Work instruction:
Check each line of the data below for the word "mafRdata", then extract the ones that have it.

Listed records:
-- ==== Sys2Proof/Config.lean ====
section
/-! DEFINITION. What an implementation fixes (R6) and the free values: constants without a body, so that no proof can
see what they are. -/

namespace Sys2Proof

/-- The OPEN parameters of 00_scope.md R6 that a rule of the machine reads. "Named parameters (OPEN) that a model takes as
arguments": State carries them, no step writes them (log entry 4). -/
structure Params where
  /-- `TABLE_MAGIC`, 32-bit. -/
  tableMagic : BitVec 32
  /-- `TABLE_MAX_POINTS`, an integer 1..65535. -/
  tableMaxPoints : BitVec 16
  /-- `TBL_BYTES`, the byte size of the table memory. -/
  tblBytes : Nat
  /-- `TBL_AW`, the width of a table address. -/
  tblAw : Nat
deriving DecidableEq, Repr

/-- The value of `TABLE_MAGIC`: the source gives none (R6, 91_not_in_source.md N7). -/
opaque Config.tableMagic : BitVec 32

/-- `TABLE_MAX_POINTS` less one: the source gives no value; R6 bounds it to 1..65535. -/
opaque Config.maxPointsLessOne : Fin 65535

/-- The bytes of the table memory beyond the least size R6 allows. -/
opaque Config.spareTblBytes : Nat

/-- The address bits of the table port beyond enough. -/
opaque Config.spareTblAw : Nat

/-- `TABLE_MAX_POINTS` of this implementation. -/
def Config.tableMaxPoints : BitVec 16 := BitVec.ofNat 16 (Config.maxPointsLessOne.val + 1)

/-- `TBL_BYTES` of this implementation: at least `8 + 8 * TABLE_MAX_POINTS` (R6). -/
def Config.tblBytes : Nat := Config.spareTblBytes + 8 * Config.tableMaxPoints.toNat + 8

/-- The parameters of this implementation: any that meet R6's constraints. -/
def Config.params : Params where
  tableMagic := Config.tableMagic
  tableMaxPoints := Config.tableMaxPoints
  tblBytes := Config.tblBytes
  tblAw := Config.spareTblAw + Nat.clog 2 Config.tblBytes

/-- `LAT(op)` less one (R6: at least 1; R450, R458: no rule depends on it). -/
opaque Config.latencyLessOne : Byte → Nat

/-- A free 32-bit value, one for each number (R453: "take any value, each within its type"). -/
opaque Config.freeWord : Nat → B32

/-- A free bit, one for each number (R453). -/
opaque Config.freeBit : Nat → Bool

/-- What a byte read port shows while `cmd_ready = 0`, one value for each clock and address (R451). -/
opaque Config.anyPortByte : Nat → Nat → Byte

/-- What a 32-bit read port shows while `cmd_ready = 0`, one value for each clock and address (R451). -/
opaque Config.anyPortWord : Nat → Nat → B32

/-- Which address stands on the table port in a clock, one value for each clock (R55: "the request and response handshake is
implementation-defined"). -/
opaque Config.anyTblAddr : Nat → Nat

end Sys2Proof
end

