-- ==== Sys2Proof/Certificates/Slice0/Obligations.lean ====
section
/-! DEFINITION. The statements for the provers. Rules are those of spec/; "log entry n" is notes/assumptions/n.md. -/

open Sys2Proof Sys2Proof.Machine

/-! ## Encoding -/

/-- Decode and encode agree on every op with every operand (R121, R123, R124, R140). -/
def Obligations.DecodeOfEncodeIsTheOp : Prop :=
  ∀ i : Instr, decode (encode i) = .ok i

/-- A bundle the assembler can have written has one reading: encoding the op it decodes to gives the bundle back (R125, R140). -/
def Obligations.EncodeOfDecodeIsTheBundle : Prop :=
  ∀ w : Bundle, w.wellFormed = true → ∃ i, decode w = .ok i ∧ encode i = w

/-- R125: fields an op does not read, and bits 31:8 of `a` for ops that read only `a[7:0]`, do not change the result. -/
def Obligations.UnreadFieldsGiveTheSameResult : Prop :=
  ∀ w w' : Bundle, opField w = opField w' →
    (∀ f, fieldsRead (opField w) = some f →
      (f.imm = true → immField w = immField w') ∧
      (aField w).toNat % 2 ^ f.aBits = (aField w').toNat % 2 ^ f.aBits ∧
      (f.bc = true → bField w = bField w' ∧ cField w = cField w')) →
    decode w = decode w' ∧ ∀ s, runBundle w s = runBundle w' s

/-- R122: the unit of an op is `op[7:4]`, and unit codes 8..15 are unassigned. -/
def Obligations.UnitIsTheHighNibbleOfTheOpCode : Prop :=
  (∀ w i, decode w = .ok i → unitOfOp (opField w) = some (unitOf i)) ∧
  (∀ w, 8 ≤ ((opField w).extractLsb' 4 4).toNat → ∃ e, decode w = .error e)

/-- R126, R161: of the 256 op codes 22 are ops; a bundle with any other writes `rc <- ILLEGAL_OP` and nothing else. -/
def Obligations.UnassignedOpCodesWriteOnlyIllegalOp : Prop :=
  ((List.range 256).filter fun n =>
    match decode (packBundle (BitVec.ofNat 8 n) 0 0 0 0) with
    | .ok _ => true
    | .error _ => false) =
    [0x00, 0x10, 0x11, 0x20, 0x21, 0x30, 0x31, 0x32, 0x33, 0x40, 0x41, 0x42, 0x50, 0x51, 0x52, 0x60, 0x61,
      0x70, 0x71, 0x72, 0x73, 0x74] ∧
  ∀ (w : Bundle) (s : State),
    (opField w).toNat ∉ [0x00, 0x10, 0x11, 0x20, 0x21, 0x30, 0x31, 0x32, 0x33, 0x40, 0x41, 0x42, 0x50, 0x51, 0x52, 0x60,
      0x61, 0x70, 0x71, 0x72, 0x73, 0x74] →
    runBundle w s = .next { s with rc := .illegalOp }

/-- Bundles written out from the examples of the spec decode to the ops they stand for. -/
def Obligations.SampleBundlesDecode : Prop :=
  decode 0x414000003FC0000041D6CCCD2033#112 = .ok (.txReport 0x20 0x41D6CCCD 0x3FC00000 0x41400000) ∧
  decode 0x0000000000000000000000020330#112 = .ok (.txPlWrite 0x02 0x03) ∧
  decode 0x00000000000000000000000020AA20#112 = .ok (.rxFeed 0xAA) ∧
  decode 0x000000000000000043FA00000061#112 = .ok (.lutLookup 0x43FA0000) ∧
  decode 0x0000000000000000000000000052#112 = .ok .medMaf

/-! ## The step -/

/-- A step at which the controller offers a bundle that decodes to an op is that op: the input is taken, the event pulse of
the op before is over (R452; log entry 7), and the op knows that the table does not change during it (R453). A bundle with an
unassigned op code writes `rc <- ILLEGAL_OP`, takes the input and ends the pulse, and nothing else (R161). -/
def Obligations.StepRunsTheDecodedOp : Prop :=
  ∀ (s : State) (w : Bundle) (rest : List Input), s.inputs = .op w [] :: rest →
    (∀ i, decode w = .ok i → step s = exec i { s with inputs := rest, event := .none, tblRace := false }) ∧
    (∀ e, decode w = .error e →
      step s = .next { s with inputs := rest, event := .none, tblRace := false, rc := .illegalOp })

/-- A step at which the provisioning writer writes existing table bytes during the op (R453) is the op, or the answer to an
unassigned op code (R161), on the table so written, with the record of whether a byte changed (the model's choice of what a
change is: log entry 8). -/
def Obligations.StepWithTableWritesRunsTheDecodedOp : Prop :=
  ∀ (s u : State) (w : Bundle) (cs : List Host.Cell) (rest : List Input) (m : Memory),
    s.inputs = .op w cs :: rest → applyWrites s.params s.tbl cs = some m →
    u = { s with inputs := rest, event := .none, tbl := m, tblRace := cs.any fun c => s.tbl.get c.1 != c.2 } →
    (∀ i, decode w = .ok i → step s = exec i u) ∧
    (∀ e, decode w = .error e → step s = .next { u with rc := .illegalOp })

/-- A step without an op: with no input or a quiet clock the block keeps all state (R417) and an event pulse ends (R452); a
reset gives every state field its reset value and keeps the table (R440, R442); between ops the provisioning writer writes a
byte of the table (R90). -/
def Obligations.StepsWithoutAnOp : Prop :=
  ∀ (s : State) (rest : List Input),
    (s.inputs = [] → step s = .next { s with event := .none }) ∧
    (s.inputs = .quiet :: rest → step s = .next { s with inputs := rest, event := .none }) ∧
    (s.inputs = .reset :: rest → step s = .next
      { State.reset with tbl := s.tbl, params := s.params, inputs := rest, freeIdx := s.freeIdx }) ∧
    (∀ a b, s.inputs = .tblWrite a b :: rest → a < s.params.tblBytes → s.tbl.wf = true →
      ∃ t, step s = .next t ∧ t = { s with inputs := rest, event := .none, tbl := t.tbl } ∧
        ∀ x, t.tbl.get x = if x = a then b else s.tbl.get x)

/-- R64, on the ports: the status ports, the array read ports and the event outputs of the reset state. -/
def Obligations.ResetStateIsThatOfR64 : Prop :=
  statusPorts State.reset =
    { rc := 0x00, crcAcc := 0xFFFF, rxState := 0, rxCmd := 0, rxLen := 0, rxIdx := 0, rxCrcRx := 0x0000, rxCrcCalc := 0xFFFF
      rxEvt := 0, rxFv := 0, txLen := 0, medWr := 0, medCnt := 0, medOut := 0, mafWr := 0, mafCnt := 0, mafOut := 0
      lutOk := 0, lutK := 0, lutC := 0, mapT4 := 0, mapT20 := 0, mapRes := 0, iOut := 0x40800000 } ∧
  eventPorts State.reset = ⟨false, false, false, false⟩ ∧
  (∀ a, rxBufRdata State.reset a = 0x00) ∧ (∀ a, txPlRdata State.reset a = 0x00) ∧ (∀ a, txBufRdata State.reset a = 0x00) ∧
  (∀ a, medRdata State.reset a = 0x00000000) ∧ (∀ a, mafRdata State.reset a = 0x00000000)

/-- The ports of every state. R53: each scalar field on the status port of its name, with the codes of R33, R37 and R400. R54:
the read ports give the array entry, those of `tx_buf` and `med_buf` 0 at addresses that have no entry. R63: each event on its
own output. R55, R82: on parameters that meet R6 the table port carries every address of the table, and `MemRead` is the
little-endian number of the bytes read through it. -/
def Obligations.ReadPortsGiveTheEntryOrZero : Prop :=
  (∀ (s : State) (p : StatusPorts), p = statusPorts s →
    p.rc = (match s.rc with | .ok => 0x00#8 | .illegalOp => 0x01#8 | .medNotFull => 0x02#8 | .tblInvalid => 0x03#8) ∧
    p.crcAcc = s.crcAcc ∧
    p.rxState.toNat = (match s.rxState with
      | .awaitingHead => 0 | .gotCmd => 1 | .gotLen => 2 | .collectingPayload => 3 | .gotCrcLow => 4 | .gotCrcHigh => 5
      | .awaitingTail => 6) ∧
    p.rxCmd = s.rxCmd ∧ p.rxLen = s.rxLen ∧ p.rxIdx = s.rxIdx ∧ p.rxCrcRx = s.rxCrcRx ∧ p.rxCrcCalc = s.rxCrcCalc ∧
    p.rxEvt.toNat = (match s.rxEvt with | .none => 0 | .frameOk => 1 | .crcErr => 2) ∧
    p.rxFv = (if s.rxFv then 1#1 else 0#1) ∧ p.txLen = s.txLen ∧
    p.medWr.toNat = s.medWr.val ∧ p.medCnt.toNat = s.medCnt.val ∧ p.medOut = s.medOut ∧
    p.mafWr.toNat = s.mafWr.val ∧ p.mafCnt.toNat = s.mafCnt.val ∧ p.mafOut = s.mafOut ∧
    p.lutOk = (if s.lutOk then 1#1 else 0#1) ∧ p.lutK = s.lutK ∧ p.lutC = s.lutC ∧
    p.mapT4 = s.mapT4 ∧ p.mapT20 = s.mapT20 ∧ p.mapRes = s.mapRes ∧ p.iOut = s.iOut) ∧
  (∀ s : State,
    (∀ a : BitVec 9, txBufRdata s a = if a.toNat ≤ 260 then s.txBuf.toList.getD a.toNat 0 else 0x00#8) ∧
    (∀ a : BitVec 3, medRdata s a = if a.toNat ≤ 4 then s.medBuf.toList.getD a.toNat 0 else 0x00000000#32) ∧
    (∀ a : BitVec 8, rxBufRdata s a = s.rxBuf.toList.getD a.toNat 0) ∧
    (∀ a : BitVec 8, txPlRdata s a = s.txPl.toList.getD a.toNat 0) ∧
    (∀ a : BitVec 4, mafRdata s a = s.mafWin.toList.getD a.toNat 0)) ∧
  (∀ s : State,
    ((eventPorts s).evFrameOk = true ↔ ∃ cmd len, s.event = .frameOk cmd len) ∧
    ((eventPorts s).evCrcErr = true ↔ ∃ cmd, s.event = .crcErr cmd) ∧
    ((eventPorts s).evTxReady = true ↔ ∃ len, s.event = .txReady len) ∧
    ((eventPorts s).evIoutUpd = true ↔ ∃ x, s.event = .ioutUpdate x)) ∧
  (∀ (p : Params) (m : Memory) (a : Nat), p.wf = true →
    (a < p.tblBytes → (tblAddr p a).toNat = a ∧ tblRdata p m (tblAddr p a) = m.get a) ∧
    (a + 2 ≤ p.tblBytes → memRead p m a 2 = some ((m.get a).toNat + 256 * (m.get (a + 1)).toNat)) ∧
    (a + 4 ≤ p.tblBytes → memRead p m a 4 = some (tblWord m a)))
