/-- Edges that are too few to complete the op only count, and collect the writer's bytes. -/
theorem runTicks_of_busy : ∀ {ps : List Pins} {c : Clocked} {f : InFlight}, c.live = true → c.flight = some f →
    ps.length < f.left → (∀ p ∈ ps, p.rst = false) →
    runTicks ps c = .next { c with flight := some (f.after ps), clk := c.clk + ps.length }
  | [], c, f, _, hf, _, _ => by
    obtain ⟨word, left, written⟩ := f
    simp [runTicks, InFlight.after, ← hf]
  | p :: ps, c, f, hl, hf, hlen, hrst => by
    rw [List.length_cons] at hlen
    have hbusy : tick p c =
        .next { c with flight := some ⟨f.word, f.left - 1, f.written ++ p.tblWr⟩, clk := c.clk + 1 } := by
      rw [tick_of_busy (hrst p List.mem_cons_self) hl hf, busyClock, if_neg (by omega)]
    have hrest := runTicks_of_busy (ps := ps) (f := ⟨f.word, f.left - 1, f.written ++ p.tblWr⟩)
      (c := { c with flight := some ⟨f.word, f.left - 1, f.written ++ p.tblWr⟩, clk := c.clk + 1 }) hl rfl
      (by dsimp only; omega) fun q hq => hrst q (List.mem_cons_of_mem p hq)
    rw [runTicks_cons hbusy, hrest]
    simp [InFlight.after, Nat.sub_sub, Nat.add_comm, Nat.add_left_comm]

/-- The last edge of an op completes it. -/
theorem tick_of_last {p : Pins} {c : Clocked} {f : InFlight} {t : State} (hl : c.live = true) (hf : c.flight = some f)
    (hrst : p.rst = false) (hlast : f.left ≤ 1)
    (h : step { c.arch with inputs := .op f.word (f.written ++ p.tblWr) :: c.arch.inputs } = .next t) :
    tick p c = .next { c with arch := t, flight := none, clk := c.clk + 1 } := by
  rw [tick_of_busy hrst hl hf, busyClock, if_pos hlast, completeOp_of_step h]

/-- The block after an edge that has accepted the op `f`, and then the edges `ps`, too few to complete it. -/
def Clocked.accepted (c : Clocked) (f : InFlight) (ps : List Pins) : Clocked :=
  { c with arch := c.arch.endPulse, flight := some (f.after ps), clk := c.clk + 1 + ps.length }

section
variable {c : Clocked} {w : Bundle} {written : List Host.Cell} (hl : c.live = true) (hf : c.flight = none)
include hl hf

/-- The edge that accepts a bundle of latency 1 completes it. -/
theorem tick_accept_of_latency_one {t : State} (hlat : latency c (opField w) = 1)
    (h : step { c.arch with inputs := .op w written :: c.arch.inputs } = .next t) :
    tick ⟨false, true, w, written⟩ c = .next { c with arch := t, flight := none, clk := c.clk + 1 } := by
  rw [tick_of_accept rfl hl hf rfl, acceptClock, if_pos hlat, completeOp_of_step h]

/-- The edge that accepts a bundle of a longer latency ends the pulse of the op before. -/
theorem tick_accept_of_latency_gt {n : Nat} (hlat : latency c (opField w) = n + 1) (hn : 0 < n) :
    tick ⟨false, true, w, written⟩ c =
      .next { c with arch := c.arch.endPulse, flight := some ⟨w, n, written⟩, clk := c.clk + 1 } := by
  rw [tick_of_accept rfl hl hf rfl, acceptClock, if_neg (by dsimp only; omega)]
  simp only [hlat, Nat.add_sub_cancel]

/-- After the accepting edge and fewer than all further edges the op is still in progress. -/
theorem runTicks_accept_of_busy {n : Nat} {ps : List Pins} (hlat : latency c (opField w) = n + 1) (hps : ps.length < n)
    (hrst : ∀ p ∈ ps, p.rst = false) :
    runTicks (⟨false, true, w, written⟩ :: ps) c = .next (c.accepted ⟨w, n, written⟩ ps) := by
  rw [runTicks_cons (tick_accept_of_latency_gt hl hf hlat (by omega))]
  exact runTicks_of_busy hl rfl hps hrst

/-- With the last of the edges that its latency asks for, the op has taken effect. -/
theorem runTicks_accept_completes {waits : List Pins} {t : State} (hlat : latency c (opField w) = waits.length + 1)
    (hrst : ∀ p ∈ waits, p.rst = false)
    (h : step { c.arch with inputs := .op w (written ++ waits.flatMap Pins.tblWr) :: c.arch.inputs } = .next t) :
    ∃ k, runTicks (⟨false, true, w, written⟩ :: waits) c = .next { c with arch := t, flight := none, clk := k } := by
  rcases List.eq_nil_or_concat' waits with rfl | ⟨ps, last, rfl⟩
  · rw [List.flatMap_nil, List.append_nil] at h
    exact ⟨_, runTicks_cons (tick_accept_of_latency_one hl hf hlat h) []⟩
  · have hbusy := runTicks_accept_of_busy (written := written) (ps := ps) hl hf hlat (by simp)
      fun p hp => hrst p (List.mem_append_left _ hp)
    rw [← step_op_endPulse, List.flatMap_append, List.flatMap_singleton, ← List.append_assoc] at h
    have hlast := tick_of_last (p := last) (c := c.accepted ⟨w, (ps ++ [last]).length, written⟩ ps) hl rfl
      (hrst last (by simp)) (by simp [InFlight.after]) h
    rw [← List.cons_append, runTicks_append [last] hbusy]
    exact ⟨_, runTicks_cons hlast []⟩

end

section
variable {c : Clocked} (hl : c.live = true)
include hl
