-- ==== Sys2Proof/Machine/Dispatch.lean ====
section
/-! DEFINITION. One arm per command. -/

namespace Sys2Proof.Machine

def exec (i : Instr) (s : State) : Host.Outcome State Fault Refusal :=
  match i with
  | .crc16 len => Sys2Proof.Machine.execCrc16 len s
  | .appendCrc16 len => Sys2Proof.Machine.execAppendCrc16 len s

end Sys2Proof.Machine
end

Reply:
  (∀ a, medRdata State.reset a = 0x00000000) ∧ (∀ a, mafRdata State.reset a = 0x00000000)
    (∀ a : BitVec 4, mafRdata s a = s.mafWin.toList.getD a.toNat 0)) ∧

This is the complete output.